> [Task item]:
Although the data below holds other lines too, output only those from the line with "cal := rest" up to and including the line with "pin nearGate s)", exactly as they appear.

-=-=-=-=-

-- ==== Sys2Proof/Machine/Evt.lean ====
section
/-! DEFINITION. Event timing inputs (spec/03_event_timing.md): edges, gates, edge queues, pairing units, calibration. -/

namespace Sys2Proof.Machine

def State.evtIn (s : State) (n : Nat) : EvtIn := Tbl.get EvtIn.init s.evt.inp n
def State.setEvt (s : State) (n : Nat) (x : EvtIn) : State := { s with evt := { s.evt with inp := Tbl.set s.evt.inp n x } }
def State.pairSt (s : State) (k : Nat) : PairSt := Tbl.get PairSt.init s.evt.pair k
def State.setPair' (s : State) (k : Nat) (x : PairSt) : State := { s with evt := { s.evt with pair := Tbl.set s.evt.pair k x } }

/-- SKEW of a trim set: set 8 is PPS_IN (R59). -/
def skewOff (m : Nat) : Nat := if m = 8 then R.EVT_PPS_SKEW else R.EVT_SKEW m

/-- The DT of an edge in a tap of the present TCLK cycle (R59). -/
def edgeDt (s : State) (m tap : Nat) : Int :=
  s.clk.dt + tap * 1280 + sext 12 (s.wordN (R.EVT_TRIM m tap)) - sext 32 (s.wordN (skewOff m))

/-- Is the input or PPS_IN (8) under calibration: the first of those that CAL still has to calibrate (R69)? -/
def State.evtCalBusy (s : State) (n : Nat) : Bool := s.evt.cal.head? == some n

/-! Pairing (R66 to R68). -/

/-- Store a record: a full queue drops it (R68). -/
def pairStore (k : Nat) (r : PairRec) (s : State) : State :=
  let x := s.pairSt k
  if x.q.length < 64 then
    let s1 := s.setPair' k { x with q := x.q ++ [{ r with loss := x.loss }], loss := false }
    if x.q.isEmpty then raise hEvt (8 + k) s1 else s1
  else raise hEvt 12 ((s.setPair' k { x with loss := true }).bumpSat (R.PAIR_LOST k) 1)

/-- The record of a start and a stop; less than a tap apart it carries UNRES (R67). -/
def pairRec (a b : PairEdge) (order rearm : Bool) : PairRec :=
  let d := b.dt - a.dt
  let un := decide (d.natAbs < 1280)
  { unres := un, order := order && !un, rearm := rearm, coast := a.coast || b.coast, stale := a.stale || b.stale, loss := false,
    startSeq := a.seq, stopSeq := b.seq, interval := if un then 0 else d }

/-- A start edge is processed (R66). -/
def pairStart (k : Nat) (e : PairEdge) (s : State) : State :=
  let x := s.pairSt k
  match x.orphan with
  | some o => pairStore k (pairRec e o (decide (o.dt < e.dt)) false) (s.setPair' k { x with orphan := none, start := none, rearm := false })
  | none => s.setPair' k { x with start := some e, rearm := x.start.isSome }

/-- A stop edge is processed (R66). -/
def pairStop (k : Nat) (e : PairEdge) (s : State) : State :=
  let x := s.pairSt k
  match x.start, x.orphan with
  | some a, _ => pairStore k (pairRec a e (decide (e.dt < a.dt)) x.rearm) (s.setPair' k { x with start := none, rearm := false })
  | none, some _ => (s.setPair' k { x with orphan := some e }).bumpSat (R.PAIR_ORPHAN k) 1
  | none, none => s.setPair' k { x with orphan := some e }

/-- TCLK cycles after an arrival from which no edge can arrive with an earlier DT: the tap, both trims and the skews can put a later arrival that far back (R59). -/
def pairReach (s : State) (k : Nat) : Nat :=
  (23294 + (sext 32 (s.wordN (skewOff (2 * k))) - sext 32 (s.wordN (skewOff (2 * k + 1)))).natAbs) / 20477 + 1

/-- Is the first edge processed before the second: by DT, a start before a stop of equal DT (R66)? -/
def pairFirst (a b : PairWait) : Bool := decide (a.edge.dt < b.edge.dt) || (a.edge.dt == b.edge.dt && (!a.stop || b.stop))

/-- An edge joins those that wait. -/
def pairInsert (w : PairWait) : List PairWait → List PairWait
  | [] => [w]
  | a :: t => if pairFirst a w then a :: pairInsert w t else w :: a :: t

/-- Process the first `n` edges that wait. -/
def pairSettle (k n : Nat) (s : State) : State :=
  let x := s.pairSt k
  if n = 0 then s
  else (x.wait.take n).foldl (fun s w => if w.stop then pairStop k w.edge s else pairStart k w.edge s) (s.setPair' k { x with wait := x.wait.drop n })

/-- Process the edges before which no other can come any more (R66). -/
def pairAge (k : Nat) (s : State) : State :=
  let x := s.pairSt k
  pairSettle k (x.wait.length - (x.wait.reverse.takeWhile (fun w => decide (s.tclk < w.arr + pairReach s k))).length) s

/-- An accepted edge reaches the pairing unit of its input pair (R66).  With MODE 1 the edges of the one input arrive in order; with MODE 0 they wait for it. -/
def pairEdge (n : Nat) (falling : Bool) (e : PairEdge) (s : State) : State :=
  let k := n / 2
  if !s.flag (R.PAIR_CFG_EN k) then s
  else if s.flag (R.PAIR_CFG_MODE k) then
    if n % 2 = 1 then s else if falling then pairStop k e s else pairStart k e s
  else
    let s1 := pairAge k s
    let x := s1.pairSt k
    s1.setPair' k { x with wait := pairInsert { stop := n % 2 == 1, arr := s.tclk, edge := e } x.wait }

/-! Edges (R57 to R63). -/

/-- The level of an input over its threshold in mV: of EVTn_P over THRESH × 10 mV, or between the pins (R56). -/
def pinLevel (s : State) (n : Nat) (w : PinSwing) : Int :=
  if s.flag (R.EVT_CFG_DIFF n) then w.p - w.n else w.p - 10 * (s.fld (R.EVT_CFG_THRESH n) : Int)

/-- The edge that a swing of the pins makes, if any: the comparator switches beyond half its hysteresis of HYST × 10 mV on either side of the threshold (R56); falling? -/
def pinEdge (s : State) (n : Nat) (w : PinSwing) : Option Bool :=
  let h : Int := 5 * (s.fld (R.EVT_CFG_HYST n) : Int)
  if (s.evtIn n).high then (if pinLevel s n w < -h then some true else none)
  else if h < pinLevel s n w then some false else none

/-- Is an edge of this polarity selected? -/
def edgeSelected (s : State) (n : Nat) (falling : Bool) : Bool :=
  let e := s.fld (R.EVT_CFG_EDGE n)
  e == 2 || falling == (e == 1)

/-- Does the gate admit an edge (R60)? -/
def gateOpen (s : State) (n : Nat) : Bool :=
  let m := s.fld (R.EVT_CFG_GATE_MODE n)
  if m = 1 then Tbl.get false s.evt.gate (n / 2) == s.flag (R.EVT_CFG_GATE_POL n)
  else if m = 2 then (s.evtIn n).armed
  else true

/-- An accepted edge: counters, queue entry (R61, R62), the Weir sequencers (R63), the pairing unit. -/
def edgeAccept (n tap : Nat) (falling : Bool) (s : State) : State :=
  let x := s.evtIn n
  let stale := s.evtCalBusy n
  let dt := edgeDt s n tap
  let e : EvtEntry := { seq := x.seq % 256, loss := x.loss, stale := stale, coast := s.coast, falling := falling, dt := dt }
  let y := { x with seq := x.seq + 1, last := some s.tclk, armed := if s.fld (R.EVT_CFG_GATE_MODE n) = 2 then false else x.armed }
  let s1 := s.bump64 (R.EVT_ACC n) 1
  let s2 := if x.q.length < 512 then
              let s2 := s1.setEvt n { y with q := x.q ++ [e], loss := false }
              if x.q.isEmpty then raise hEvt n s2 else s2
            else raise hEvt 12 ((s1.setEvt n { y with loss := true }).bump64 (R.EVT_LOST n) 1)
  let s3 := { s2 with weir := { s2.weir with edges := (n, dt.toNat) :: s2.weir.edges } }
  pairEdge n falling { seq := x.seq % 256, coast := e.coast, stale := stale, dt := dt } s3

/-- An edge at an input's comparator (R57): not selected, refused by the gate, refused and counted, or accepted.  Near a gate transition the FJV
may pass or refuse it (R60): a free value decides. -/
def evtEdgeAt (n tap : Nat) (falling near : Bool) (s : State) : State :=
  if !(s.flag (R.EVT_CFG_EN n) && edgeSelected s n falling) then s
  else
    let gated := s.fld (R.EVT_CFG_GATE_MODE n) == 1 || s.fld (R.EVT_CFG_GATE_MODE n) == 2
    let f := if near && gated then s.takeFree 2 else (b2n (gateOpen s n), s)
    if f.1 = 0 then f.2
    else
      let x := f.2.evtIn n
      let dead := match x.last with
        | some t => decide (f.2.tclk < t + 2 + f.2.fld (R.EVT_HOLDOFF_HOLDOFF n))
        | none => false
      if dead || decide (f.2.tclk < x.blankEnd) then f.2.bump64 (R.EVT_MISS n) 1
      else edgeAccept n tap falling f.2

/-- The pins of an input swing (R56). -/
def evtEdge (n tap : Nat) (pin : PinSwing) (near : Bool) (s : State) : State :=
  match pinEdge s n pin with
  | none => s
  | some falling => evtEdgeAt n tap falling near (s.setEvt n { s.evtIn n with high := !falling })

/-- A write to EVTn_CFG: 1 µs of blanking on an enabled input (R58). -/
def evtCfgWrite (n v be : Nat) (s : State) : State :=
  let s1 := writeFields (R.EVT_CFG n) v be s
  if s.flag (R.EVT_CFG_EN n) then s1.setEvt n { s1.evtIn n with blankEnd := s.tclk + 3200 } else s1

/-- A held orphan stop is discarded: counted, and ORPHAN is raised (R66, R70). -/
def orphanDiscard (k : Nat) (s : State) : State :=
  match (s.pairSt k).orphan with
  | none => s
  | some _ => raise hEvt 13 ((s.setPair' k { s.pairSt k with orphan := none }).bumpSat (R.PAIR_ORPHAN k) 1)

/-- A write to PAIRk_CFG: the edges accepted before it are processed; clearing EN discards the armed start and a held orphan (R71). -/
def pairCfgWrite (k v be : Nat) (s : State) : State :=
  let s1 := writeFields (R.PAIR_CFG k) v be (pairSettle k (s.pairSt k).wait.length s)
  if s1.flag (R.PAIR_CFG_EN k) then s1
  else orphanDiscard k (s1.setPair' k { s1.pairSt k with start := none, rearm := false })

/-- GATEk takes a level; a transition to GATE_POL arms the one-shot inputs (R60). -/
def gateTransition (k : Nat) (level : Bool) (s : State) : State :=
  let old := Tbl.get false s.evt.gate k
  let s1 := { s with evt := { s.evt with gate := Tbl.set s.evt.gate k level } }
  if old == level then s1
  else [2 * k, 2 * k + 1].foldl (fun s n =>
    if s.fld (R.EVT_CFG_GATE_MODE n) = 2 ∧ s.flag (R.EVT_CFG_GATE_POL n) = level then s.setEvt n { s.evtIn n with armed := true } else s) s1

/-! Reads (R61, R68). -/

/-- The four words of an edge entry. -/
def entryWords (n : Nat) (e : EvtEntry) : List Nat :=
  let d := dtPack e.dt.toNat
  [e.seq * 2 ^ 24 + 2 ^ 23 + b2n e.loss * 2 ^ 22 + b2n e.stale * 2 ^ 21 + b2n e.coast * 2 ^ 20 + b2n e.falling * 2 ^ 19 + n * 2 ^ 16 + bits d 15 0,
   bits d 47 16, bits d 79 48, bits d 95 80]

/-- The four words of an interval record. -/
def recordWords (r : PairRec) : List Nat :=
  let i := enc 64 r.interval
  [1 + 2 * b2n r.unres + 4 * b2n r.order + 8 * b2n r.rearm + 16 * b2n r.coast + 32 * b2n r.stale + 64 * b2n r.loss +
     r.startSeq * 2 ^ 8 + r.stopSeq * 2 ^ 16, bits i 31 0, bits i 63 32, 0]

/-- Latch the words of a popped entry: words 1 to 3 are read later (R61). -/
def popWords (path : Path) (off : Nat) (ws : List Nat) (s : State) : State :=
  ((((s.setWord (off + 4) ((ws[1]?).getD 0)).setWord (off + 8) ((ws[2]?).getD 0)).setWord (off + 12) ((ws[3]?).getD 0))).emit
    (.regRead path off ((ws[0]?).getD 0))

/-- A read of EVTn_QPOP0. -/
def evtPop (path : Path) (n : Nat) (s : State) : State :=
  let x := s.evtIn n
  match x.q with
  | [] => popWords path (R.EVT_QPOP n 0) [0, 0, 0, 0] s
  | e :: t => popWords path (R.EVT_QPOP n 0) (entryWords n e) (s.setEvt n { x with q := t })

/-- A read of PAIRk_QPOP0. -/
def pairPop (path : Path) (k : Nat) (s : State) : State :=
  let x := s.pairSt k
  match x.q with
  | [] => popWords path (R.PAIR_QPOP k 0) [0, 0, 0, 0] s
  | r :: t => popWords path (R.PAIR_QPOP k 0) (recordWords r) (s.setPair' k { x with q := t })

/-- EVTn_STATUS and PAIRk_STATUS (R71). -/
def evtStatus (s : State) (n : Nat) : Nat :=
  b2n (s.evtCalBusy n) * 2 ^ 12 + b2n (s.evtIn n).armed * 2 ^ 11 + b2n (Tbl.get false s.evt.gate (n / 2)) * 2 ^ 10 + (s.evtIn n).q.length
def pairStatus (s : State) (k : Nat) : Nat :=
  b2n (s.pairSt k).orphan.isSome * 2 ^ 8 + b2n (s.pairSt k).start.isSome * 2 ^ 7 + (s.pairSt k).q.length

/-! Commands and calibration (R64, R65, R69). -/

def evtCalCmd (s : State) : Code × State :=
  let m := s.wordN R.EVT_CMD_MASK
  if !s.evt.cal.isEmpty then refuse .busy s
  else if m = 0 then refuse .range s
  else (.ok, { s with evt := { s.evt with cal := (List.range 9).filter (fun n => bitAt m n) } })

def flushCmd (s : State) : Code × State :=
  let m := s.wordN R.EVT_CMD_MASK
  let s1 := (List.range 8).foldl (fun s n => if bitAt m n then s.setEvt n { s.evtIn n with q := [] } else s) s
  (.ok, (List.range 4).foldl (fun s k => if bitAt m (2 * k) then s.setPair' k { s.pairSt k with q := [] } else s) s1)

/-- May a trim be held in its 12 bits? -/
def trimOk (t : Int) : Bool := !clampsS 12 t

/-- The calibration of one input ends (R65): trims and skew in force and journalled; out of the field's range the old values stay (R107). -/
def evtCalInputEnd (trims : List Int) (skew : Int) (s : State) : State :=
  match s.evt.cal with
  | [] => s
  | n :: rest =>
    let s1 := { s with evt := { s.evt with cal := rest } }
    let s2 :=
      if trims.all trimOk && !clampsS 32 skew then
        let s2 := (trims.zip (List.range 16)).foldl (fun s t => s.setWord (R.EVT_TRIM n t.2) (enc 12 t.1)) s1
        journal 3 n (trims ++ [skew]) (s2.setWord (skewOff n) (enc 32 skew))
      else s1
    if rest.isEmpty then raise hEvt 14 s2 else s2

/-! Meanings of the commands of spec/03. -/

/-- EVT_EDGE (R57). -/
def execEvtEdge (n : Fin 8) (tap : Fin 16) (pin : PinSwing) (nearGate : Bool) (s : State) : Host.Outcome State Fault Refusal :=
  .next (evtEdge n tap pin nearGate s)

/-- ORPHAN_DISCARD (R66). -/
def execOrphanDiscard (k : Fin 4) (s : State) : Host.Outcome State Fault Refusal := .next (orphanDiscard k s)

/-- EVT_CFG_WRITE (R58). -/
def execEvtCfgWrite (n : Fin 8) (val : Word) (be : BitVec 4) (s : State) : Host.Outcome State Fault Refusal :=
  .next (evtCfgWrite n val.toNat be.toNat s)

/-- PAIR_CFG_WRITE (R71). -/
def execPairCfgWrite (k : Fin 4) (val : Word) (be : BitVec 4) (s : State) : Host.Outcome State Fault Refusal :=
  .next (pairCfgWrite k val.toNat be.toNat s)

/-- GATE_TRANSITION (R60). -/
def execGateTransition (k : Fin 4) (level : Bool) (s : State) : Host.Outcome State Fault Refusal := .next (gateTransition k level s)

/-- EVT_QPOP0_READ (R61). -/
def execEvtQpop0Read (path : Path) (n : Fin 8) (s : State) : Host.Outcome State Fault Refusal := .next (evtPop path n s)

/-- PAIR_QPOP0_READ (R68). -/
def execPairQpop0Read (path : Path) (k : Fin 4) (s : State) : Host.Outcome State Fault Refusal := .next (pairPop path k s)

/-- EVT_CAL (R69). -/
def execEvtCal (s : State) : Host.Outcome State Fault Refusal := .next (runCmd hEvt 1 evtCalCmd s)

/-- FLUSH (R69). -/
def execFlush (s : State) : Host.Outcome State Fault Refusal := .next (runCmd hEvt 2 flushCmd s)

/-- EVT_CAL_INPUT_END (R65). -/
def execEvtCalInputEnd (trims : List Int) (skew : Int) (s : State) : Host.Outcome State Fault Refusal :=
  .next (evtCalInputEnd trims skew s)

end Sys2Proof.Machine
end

-=-=-=-=-

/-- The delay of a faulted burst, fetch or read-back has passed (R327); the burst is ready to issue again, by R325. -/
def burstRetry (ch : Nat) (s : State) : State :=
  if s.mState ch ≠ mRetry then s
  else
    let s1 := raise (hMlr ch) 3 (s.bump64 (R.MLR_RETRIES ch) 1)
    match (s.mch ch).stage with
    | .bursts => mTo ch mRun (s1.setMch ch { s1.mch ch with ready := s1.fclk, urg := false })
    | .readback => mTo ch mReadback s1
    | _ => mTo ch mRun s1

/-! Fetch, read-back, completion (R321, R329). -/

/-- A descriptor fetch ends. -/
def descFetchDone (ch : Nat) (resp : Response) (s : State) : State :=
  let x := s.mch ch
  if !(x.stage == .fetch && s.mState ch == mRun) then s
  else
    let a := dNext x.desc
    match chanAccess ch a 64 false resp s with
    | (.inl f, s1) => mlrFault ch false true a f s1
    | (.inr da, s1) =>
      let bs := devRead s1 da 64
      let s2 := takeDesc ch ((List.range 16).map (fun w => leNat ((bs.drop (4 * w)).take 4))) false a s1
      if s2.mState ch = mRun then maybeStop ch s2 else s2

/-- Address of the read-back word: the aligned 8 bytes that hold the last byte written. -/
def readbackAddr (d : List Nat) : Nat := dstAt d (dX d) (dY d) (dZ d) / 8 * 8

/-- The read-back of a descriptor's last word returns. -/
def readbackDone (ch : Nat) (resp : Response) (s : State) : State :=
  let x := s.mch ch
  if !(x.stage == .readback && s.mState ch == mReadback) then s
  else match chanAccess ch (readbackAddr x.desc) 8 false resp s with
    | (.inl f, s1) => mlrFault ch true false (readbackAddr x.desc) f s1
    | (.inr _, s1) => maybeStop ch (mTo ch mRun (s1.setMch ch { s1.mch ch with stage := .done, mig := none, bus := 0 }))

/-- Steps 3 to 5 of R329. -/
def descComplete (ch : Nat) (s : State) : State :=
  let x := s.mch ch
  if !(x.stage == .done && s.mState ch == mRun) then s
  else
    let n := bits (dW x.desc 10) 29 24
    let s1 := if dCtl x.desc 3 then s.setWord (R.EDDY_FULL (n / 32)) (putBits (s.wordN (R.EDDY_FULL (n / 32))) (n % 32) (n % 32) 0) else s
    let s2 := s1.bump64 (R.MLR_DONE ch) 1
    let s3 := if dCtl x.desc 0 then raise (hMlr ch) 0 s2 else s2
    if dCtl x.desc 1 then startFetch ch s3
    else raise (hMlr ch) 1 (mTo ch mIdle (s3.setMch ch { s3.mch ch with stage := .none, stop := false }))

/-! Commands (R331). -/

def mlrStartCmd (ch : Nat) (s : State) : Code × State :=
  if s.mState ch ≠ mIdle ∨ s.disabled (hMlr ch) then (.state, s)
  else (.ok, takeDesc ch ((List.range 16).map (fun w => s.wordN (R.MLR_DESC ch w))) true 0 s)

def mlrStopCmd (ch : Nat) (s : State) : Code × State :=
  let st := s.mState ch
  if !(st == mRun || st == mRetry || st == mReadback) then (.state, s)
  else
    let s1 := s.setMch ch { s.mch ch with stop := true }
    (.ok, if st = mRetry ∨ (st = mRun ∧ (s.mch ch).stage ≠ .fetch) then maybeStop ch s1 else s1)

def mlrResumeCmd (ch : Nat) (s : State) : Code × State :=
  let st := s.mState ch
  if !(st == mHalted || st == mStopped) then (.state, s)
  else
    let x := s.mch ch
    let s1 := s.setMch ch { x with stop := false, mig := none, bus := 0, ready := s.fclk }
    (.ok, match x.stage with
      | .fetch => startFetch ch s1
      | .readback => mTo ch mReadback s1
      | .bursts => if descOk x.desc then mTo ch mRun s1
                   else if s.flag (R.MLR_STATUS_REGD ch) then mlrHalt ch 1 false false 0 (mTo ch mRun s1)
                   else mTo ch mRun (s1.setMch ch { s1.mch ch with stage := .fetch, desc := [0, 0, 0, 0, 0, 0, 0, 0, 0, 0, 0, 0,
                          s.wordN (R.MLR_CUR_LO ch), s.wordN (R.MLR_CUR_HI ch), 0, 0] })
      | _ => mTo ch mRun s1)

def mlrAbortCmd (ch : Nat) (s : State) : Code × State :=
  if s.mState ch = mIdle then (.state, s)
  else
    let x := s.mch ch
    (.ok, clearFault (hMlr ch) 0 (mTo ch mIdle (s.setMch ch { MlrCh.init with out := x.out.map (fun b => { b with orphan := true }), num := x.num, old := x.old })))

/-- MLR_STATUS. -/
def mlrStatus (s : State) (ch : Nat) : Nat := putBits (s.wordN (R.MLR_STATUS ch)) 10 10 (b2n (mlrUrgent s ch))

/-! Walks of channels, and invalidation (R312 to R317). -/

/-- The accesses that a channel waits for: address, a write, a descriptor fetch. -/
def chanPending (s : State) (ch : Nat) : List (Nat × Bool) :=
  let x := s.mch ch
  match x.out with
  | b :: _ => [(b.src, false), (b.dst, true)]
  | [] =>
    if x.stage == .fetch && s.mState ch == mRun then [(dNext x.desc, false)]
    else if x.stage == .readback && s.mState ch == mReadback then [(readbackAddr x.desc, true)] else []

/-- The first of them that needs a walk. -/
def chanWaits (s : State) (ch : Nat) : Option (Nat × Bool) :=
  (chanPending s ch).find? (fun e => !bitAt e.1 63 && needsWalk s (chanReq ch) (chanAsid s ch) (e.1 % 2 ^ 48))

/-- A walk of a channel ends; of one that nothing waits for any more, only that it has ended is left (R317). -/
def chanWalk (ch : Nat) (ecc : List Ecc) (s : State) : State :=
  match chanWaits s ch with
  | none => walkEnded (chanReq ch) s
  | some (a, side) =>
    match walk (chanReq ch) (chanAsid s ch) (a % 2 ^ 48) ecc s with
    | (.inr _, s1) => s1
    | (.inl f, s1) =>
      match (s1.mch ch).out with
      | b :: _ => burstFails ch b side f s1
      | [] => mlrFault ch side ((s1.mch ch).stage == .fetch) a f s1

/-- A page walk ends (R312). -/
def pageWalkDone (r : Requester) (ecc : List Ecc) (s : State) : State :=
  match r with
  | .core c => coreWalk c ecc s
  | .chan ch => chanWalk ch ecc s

-=-=-=-=-

> [Completed exercise]:
    let s1 := { s with evt := { s.evt with cal := rest } }
    let s2 :=
      if trims.all trimOk && !clampsS 32 skew then
        let s2 := (trims.zip (List.range 16)).foldl (fun s t => s.setWord (R.EVT_TRIM n t.2) (enc 12 t.1)) s1
        journal 3 n (trims ++ [skew]) (s2.setWord (skewOff n) (enc 32 skew))
      else s1
    if rest.isEmpty then raise hEvt 14 s2 else s2

/-! Meanings of the commands of spec/03. -/

/-- EVT_EDGE (R57). -/
def execEvtEdge (n : Fin 8) (tap : Fin 16) (pin : PinSwing) (nearGate : Bool) (s : State) : Host.Outcome State Fault Refusal :=
  .next (evtEdge n tap pin nearGate s)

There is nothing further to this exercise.